Below are several entries. Transcribe exactly those lines that fall from the one with "STEAL_RETRY_TIMER (R310). -/" through the one with "checkpointRestore (node : Nat) (ctx : BitVec 12)", end lines included.

**** Data extracts ****

-- ==== Sys2Proof/Machine/Event.lean ====
section
/-! DEFINITION. Events that are due, as the state keeps them: one constructor for each event row of spec/opcode_table.json, with the
operands of the row's constructor of `Instr`. A type of its own, because the agenda of a run holds events and never instructions. -/

namespace Sys2Proof.Machine

/-- An event of spec/opcode_table.json. -/
inductive Event where
  /-- BARREL_ISSUE_CYCLE (R250). -/
  | barrelIssueCycle (core : Nat)
  /-- LONG_LATENCY_RESULT (R39). -/
  | longLatencyResult (loc : Loc) (op : Nat)
  /-- TLB_WALK_COMPLETE (R378). -/
  | tlbWalkComplete (cl : Nat) (ctx : BitVec 12) (va : BitVec 38)
  /-- SLICE_EXPIRY (R252). -/
  | sliceExpiry (loc : Loc)
  /-- PRIORITY_PREEMPT (R368). -/
  | priorityPreempt (core : Nat)
  /-- SPILL_COMPLETE (R383). -/
  | spillComplete (loc : Loc)
  /-- FILL_COMPLETE (R383). -/
  | fillComplete (loc : Loc)
  /-- REMOTE_WATCH_INSERT (R273). -/
  | remoteWatchInsert (loc : Loc) (reg : Fin 5)
  /-- REMOTE_WATCH_WAKE (R273). -/
  | remoteWatchWake (loc : Loc) (reg : Fin 5) (v : Word)
  /-- WATCH_POLL_TIMER (R153). -/
  | watchPollTimer (loc : Loc) (reg : Fin 5)
  /-- BARRIER_STAGGER_RESUME (R158). -/
  | barrierStaggerResume (launch : Nat) (sc : Scope) (core : Nat)
  /-- CHANNEL_FLIT_ARRIVAL (R163). -/
  | channelFlitArrival (core : Nat) (ch : BitVec 3)
  /-- CHANNEL_WATCHDOG_EXPIRY (R162). -/
  | channelWatchdogExpiry (loc : Loc) (op : Nat)
  /-- MACQ_WATCHDOG_EXPIRY (R202). -/
  | macqWatchdogExpiry (loc : Loc)
  /-- BAG_PUSH_WATCHDOG_EXPIRY (R225). -/
  | bagPushWatchdogExpiry (loc : Loc) (op : Nat)
  /-- MIGRATION_ARRIVAL (R254). -/
  | migrationArrival (loc : Loc)
  /-- SPAWN_ARRIVAL (R254). -/
  | spawnArrival (core : Nat)
  /-- ARRIVAL_RETRY (R254). -/
  | arrivalRetry (core : Nat)
  /-- EXCURSION_AT_OWNER (R142). -/
  | excursionAtOwner (loc : Loc) (op : Nat)
  /-- EXCURSION_RETURN (R142). -/
  | excursionReturn (loc : Loc) (op : Nat)
  /-- REMOTE_UPDATE_APPLY (R255). -/
  | remoteUpdateApply (cl : Nat)
  /-- BURSAR_ATOMIC (R408). -/
  | bursarAtomic (die : Nat) (slot : Fin 16)
  /-- COPY_COMMAND_START (R276). -/
  | copyCommandStart (cl : Nat)
  /-- COPY_COMMAND_COMPLETE (R167). -/
  | copyCommandComplete (cl : Nat) (id : Nat)
  /-- BURST_WINDOW_CLOSE (R269). -/
  | burstWindowClose (cl : Nat) (region : Nat)
  /-- SEQUENCER_ENTRY_START (R177). -/
  | sequencerEntryStart (core : Nat)
  /-- SEQUENCER_ENTRY_COMPLETE (R177). -/
  | sequencerEntryComplete (loc : Loc)
  /-- MMA_START (R296). -/
  | mmaStart (core : Nat)
  /-- MMA_COMPLETE (R296). -/
  | mmaComplete (core : Nat)
  /-- WEIGHT_SLOT_RELOAD (R298). -/
  | weightSlotReload (core : Nat) (w : Fin 8)
  /-- INPUT_STREAM_FETCH (R274). -/
  | inputStreamFetch (loc : Loc) (n : Fin 4)
  /-- OUTPUT_STREAM_LINE_WRITE (R274). -/
  | outputStreamLineWrite (loc : Loc) (n : Fin 4)
  /-- RAND_VALUE_READY (R125). -/
  | randValueReady (core : Nat) (v : Word)
  /-- FORWARDED_VALUE_ARRIVAL (R331). -/
  | forwardedValueArrival (who : GrainKey) (count : Nat) (v : Word)
  /-- REPLICA_COMPARE_FLIT (R327). -/
  | replicaCompareFlit (who : GrainKey) (flit : CmpFlit)
  /-- EXTERNAL_ATOMIC_RESULT (R330). -/
  | externalAtomicResult (who : GrainKey) (op : Nat) (old : Word)
  /-- PAIR_RECORD_ARRIVAL (R308). -/
  | pairRecordArrival (cl : Nat)
  /-- STEAL_RETRY_TIMER (R310). -/
  | stealRetryTimer (loc : Loc)
  /-- NET_SWEEP (R317). -/
  | netSweep (launch : Nat)
  /-- EPOCH_ADOPT (R314). -/
  | epochAdopt (cl : Nat) (launch : Nat) (epoch : Nat)
  /-- FAULT_REPORT (R259). -/
  | faultReport (node : Nat)
  /-- LAUNCH_STOP_AT_CORE (R259). -/
  | launchStopAtCore (launch : Nat) (core : Nat)
  /-- LAUNCH_COMPLETE (R258). -/
  | launchComplete (launch : Nat)
  /-- COMPLETION_WRITE (R371). -/
  | completionWrite (launch : Nat)
  /-- QUEUE_TAIL_WRITE (R363). -/
  | queueTailWrite (node : Nat) (q : BitVec 16) (v : Word)
  /-- QUEUE_ENABLE (R362). -/
  | queueEnable (node : Nat) (q : BitVec 16)
  /-- QUEUE_DISABLE (R362). -/
  | queueDisable (node : Nat) (q : BitVec 16)
  /-- QUEUE_ABORT (R372). -/
  | queueAbort (node : Nat) (q : BitVec 16)
  /-- CONFIGURATION_WRITE (R361). -/
  | configurationWrite (node : Nat) (w : CfgWrite)
  /-- LAUNCH_RECORD_READ (R364). -/
  | launchRecordRead (node : Nat) (q : BitVec 16)
  /-- SCHEDULER_ROUND (R367). -/
  | schedulerRound (node : Nat) (cls : BitVec 2)
  /-- LAUNCH_PLACE (R369). -/
  | launchPlace (launch : Nat)
  /-- GRAPH_NODE_DISPATCH (R373). -/
  | graphNodeDispatch (node : Nat) (q : BitVec 16) (j : Nat)
  /-- CONTEXT_CREATE (R376). -/
  | contextCreate (node : Nat) (ctx : BitVec 12)
  /-- CONTEXT_DESTROY (R376). -/
  | contextDestroy (node : Nat) (ctx : BitVec 12)
  /-- CONTEXT_INVALIDATE (R376). -/
  | contextInvalidate (node : Nat) (ctx : BitVec 12)
  /-- CONTEXT_MIGRATE (R380). -/
  | contextMigrate (node : Nat) (ctx : BitVec 12)
  /-- MIGRATION_FIRST_PASS_DONE (R380). -/
  | migrationFirstPassDone (node : Nat) (ctx : BitVec 12)
  /-- MIGRATION_FINAL_PASS_DONE (R380). -/
  | migrationFinalPassDone (node : Nat) (ctx : BitVec 12)
  /-- FAULT_HEAD_WRITE (R379). -/
  | faultHeadWrite (node : Nat) (ctx : BitVec 12) (v : Word)
  /-- FAULT_RESOLVE (R379). -/
  | faultResolve (node : Nat) (ctx : BitVec 12) (token : BitVec 16) (refuse : Bool)
  /-- CHECKPOINT_TAKE (R426). -/
  | checkpointTake (node : Nat) (ctx : BitVec 12)
  /-- CHECKPOINT_PULL_START (R426). -/
  | checkpointPullStart (node : Nat) (ctx : BitVec 12)
  /-- CHECKPOINT_COMPLETE (R426). -/
  | checkpointComplete (node : Nat) (ctx : BitVec 12) (stopUs : Word)
  /-- CHECKPOINT_RESTORE (R429). -/
  | checkpointRestore (node : Nat) (ctx : BitVec 12)
  /-- CORE_FAILURE_DETECTED (R418). -/
  | coreFailureDetected (core : Nat)
  /-- CLUSTER_FAILURE_DETECTED (R418). -/
  | clusterFailureDetected (cl : Nat)
  /-- DIE_FAILURE_DETECTED (R418). -/
  | dieFailureDetected (die : Nat)
  /-- PACKAGE_FAILURE_DETECTED (R418). -/
  | packageFailureDetected (node : Nat)
  /-- LOSS_DECLARATION (R416). -/
  | lossDeclaration (core : Nat) (unit : HwUnit)
  /-- CORE_REPAIR (R420). -/
  | coreRepair (core : Nat)
  /-- CLUSTER_REPAIR (R421). -/
  | clusterRepair (cl : Nat)
  /-- NODE_ALIAS_INSTALL (R422). -/
  | nodeAliasInstall (failed : Nat) (spare : Nat)
  /-- QUARANTINE_SELF_TEST (R423). -/
  | quarantineSelfTest (cl : Nat) (pass : Bool)
  /-- SPARE_FILL (R431). -/
  | spareFill (die : Nat)
  /-- CORE_RESET_AFTER_HALT (R236). -/
  | coreResetAfterHalt (core : Nat)
  /-- ROUTER_CYCLE (R410). -/
  | routerCycle (cl : Nat)
  /-- FABRIC_FALLBACK (R415). -/
  | fabricFallback (node : Nat)
  /-- REQUEST_RESEND_TIMEOUT (R415). -/
  | requestResendTimeout (loc : Loc) (op : Nat)
  /-- CONGESTION_NOTICE (R414). -/
  | congestionNotice (node : Nat) (target : Nat) (tier : Fin 3)
  /-- WINDOW_GROWTH_TIMER (R414). -/
  | windowGrowthTimer (node : Nat) (target : Nat) (tier : Fin 3)
  /-- TIER_STARVATION_GRANT (R413). -/
  | tierStarvationGrant (node : Nat) (port : Fin 6)
  /-- LINK_AUTH_FAILURE (R391). -/
  | linkAuthFailure (node : Nat) (port : Fin 6)
  /-- LINK_TRAIN_DOWN (R412). -/
  | linkTrainDown (node : Nat) (port : Fin 6)
  /-- KEY_INSTALL (R393). -/
  | keyInstall (node : Nat) (port : Fin 6) (ctx : BitVec 12) (key : KeyPair)
  /-- KEY_ACTIVATE (R393). -/
  | keyActivate (node : Nat) (port : Fin 6) (ctx : BitVec 12) (slot : Fin 4)
  /-- KEY_SLOT_RETIRE (R393). -/
  | keySlotRetire (node : Nat) (port : Fin 6) (ctx : BitVec 12) (slot : Fin 4)
  /-- POWER_CONTROL_TICK (R434). -/
  | powerControlTick (node : Nat) (watts : Nat)
  /-- ISSUE_THROTTLE (R434). -/
  | issueThrottle (node : Nat)
  /-- DROOP_ALARM (R434). -/
  | droopAlarm (node : Nat)
  /-- THERMAL_THROTTLE (R435). -/
  | thermalThrottle (die : Nat)
  /-- THERMAL_TRIP (R435). -/
  | thermalTrip (die : Nat)
  /-- SET_POWER_LIMIT (R434). -/
  | setPowerLimit (node : Nat) (watts : Nat)
  /-- POWER_GOOD_BOOT (R432). -/
  | powerGoodBoot (node : Nat) (img : BootImages)
  /-- LIFE_LOG_RECORD (R436). -/
  | lifeLogRecord (node : Nat)
  /-- GET_LIFE_LOG_RECORD (R437). -/
  | getLifeLogRecord (node : Nat) (seq : Word)
  /-- FIRMWARE_UPDATE (R433). -/
  | firmwareUpdate (node : Nat) (region : FlashRegion) (img : FlashImage)
  /-- GET_VERSION (R401). -/
  | getVersion (node : Nat)
  /-- GET_CAPABILITIES (R401). -/
  | getCapabilities (node : Nat)
  /-- NEGOTIATE_ALGORITHMS (R401). -/
  | negotiateAlgorithms (node : Nat) (offer : AlgOffer)
  /-- GET_DIGESTS (R401). -/
  | getDigests (node : Nat)
  /-- GET_CERTIFICATE (R401). -/
  | getCertificate (node : Nat) (slot : Nat) (offset : Nat) (length : Nat)
  /-- CHALLENGE (R401). -/
  | challenge (node : Nat) (nonce : BitVec 256)
  /-- GET_MEASUREMENTS (R402). -/
  | getMeasurements (node : Nat) (index : Nat) (nonce : BitVec 256)
  /-- KEY_EXCHANGE (R401). -/
  | keyExchange (node : Nat) (who : SessionOwner) (pub : BitVec 768)
  /-- FINISH (R401). -/
  | finish (node : Nat) (session : Nat) (macOk : Bool)
  /-- END_SESSION (R401). -/
  | endSession (node : Nat) (session : Nat)
  /-- SECURED_KEY_INSTALL_MESSAGE (R401). -/
  | securedKeyInstallMessage (node : Nat) (session : Nat) (msg : KeyMsg)
  /-- STORE_PERFORMED (R279). -/
  | storePerformed (loc : Loc)
  /-- INVPG_COMPLETION (R231). -/
  | invpgCompletion (who : InvWaiter)
  /-- POWER_LOSS (R433). -/
  | powerLoss (node : Nat)
  /-- TDISP_STATE_REQUEST (R401). -/
  | tdispStateRequest (node : Nat) (ctx : BitVec 12) (state : Tdisp) (requester : Nat)
  deriving DecidableEq, Repr

end Sys2Proof.Machine
end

****

Answer section:
  /-- STEAL_RETRY_TIMER (R310). -/
  | stealRetryTimer (loc : Loc)
  /-- NET_SWEEP (R317). -/
  | netSweep (launch : Nat)
  /-- EPOCH_ADOPT (R314). -/
  | epochAdopt (cl : Nat) (launch : Nat) (epoch : Nat)
  /-- FAULT_REPORT (R259). -/
  | faultReport (node : Nat)
  /-- LAUNCH_STOP_AT_CORE (R259). -/
  | launchStopAtCore (launch : Nat) (core : Nat)
  /-- LAUNCH_COMPLETE (R258). -/
  | launchComplete (launch : Nat)
  /-- COMPLETION_WRITE (R371). -/
  | completionWrite (launch : Nat)
  /-- QUEUE_TAIL_WRITE (R363). -/
  | queueTailWrite (node : Nat) (q : BitVec 16) (v : Word)
  /-- QUEUE_ENABLE (R362). -/
  | queueEnable (node : Nat) (q : BitVec 16)
  /-- QUEUE_DISABLE (R362). -/
  | queueDisable (node : Nat) (q : BitVec 16)
  /-- QUEUE_ABORT (R372). -/
  | queueAbort (node : Nat) (q : BitVec 16)
  /-- CONFIGURATION_WRITE (R361). -/
  | configurationWrite (node : Nat) (w : CfgWrite)
  /-- LAUNCH_RECORD_READ (R364). -/
  | launchRecordRead (node : Nat) (q : BitVec 16)
  /-- SCHEDULER_ROUND (R367). -/
  | schedulerRound (node : Nat) (cls : BitVec 2)
  /-- LAUNCH_PLACE (R369). -/
  | launchPlace (launch : Nat)
  /-- GRAPH_NODE_DISPATCH (R373). -/
  | graphNodeDispatch (node : Nat) (q : BitVec 16) (j : Nat)
  /-- CONTEXT_CREATE (R376). -/
  | contextCreate (node : Nat) (ctx : BitVec 12)
  /-- CONTEXT_DESTROY (R376). -/
  | contextDestroy (node : Nat) (ctx : BitVec 12)
  /-- CONTEXT_INVALIDATE (R376). -/
  | contextInvalidate (node : Nat) (ctx : BitVec 12)
  /-- CONTEXT_MIGRATE (R380). -/
  | contextMigrate (node : Nat) (ctx : BitVec 12)
  /-- MIGRATION_FIRST_PASS_DONE (R380). -/
  | migrationFirstPassDone (node : Nat) (ctx : BitVec 12)
  /-- MIGRATION_FINAL_PASS_DONE (R380). -/
  | migrationFinalPassDone (node : Nat) (ctx : BitVec 12)
  /-- FAULT_HEAD_WRITE (R379). -/
  | faultHeadWrite (node : Nat) (ctx : BitVec 12) (v : Word)
  /-- FAULT_RESOLVE (R379). -/
  | faultResolve (node : Nat) (ctx : BitVec 12) (token : BitVec 16) (refuse : Bool)
  /-- CHECKPOINT_TAKE (R426). -/
  | checkpointTake (node : Nat) (ctx : BitVec 12)
  /-- CHECKPOINT_PULL_START (R426). -/
  | checkpointPullStart (node : Nat) (ctx : BitVec 12)
  /-- CHECKPOINT_COMPLETE (R426). -/
  | checkpointComplete (node : Nat) (ctx : BitVec 12) (stopUs : Word)
  /-- CHECKPOINT_RESTORE (R429). -/
  | checkpointRestore (node : Nat) (ctx : BitVec 12)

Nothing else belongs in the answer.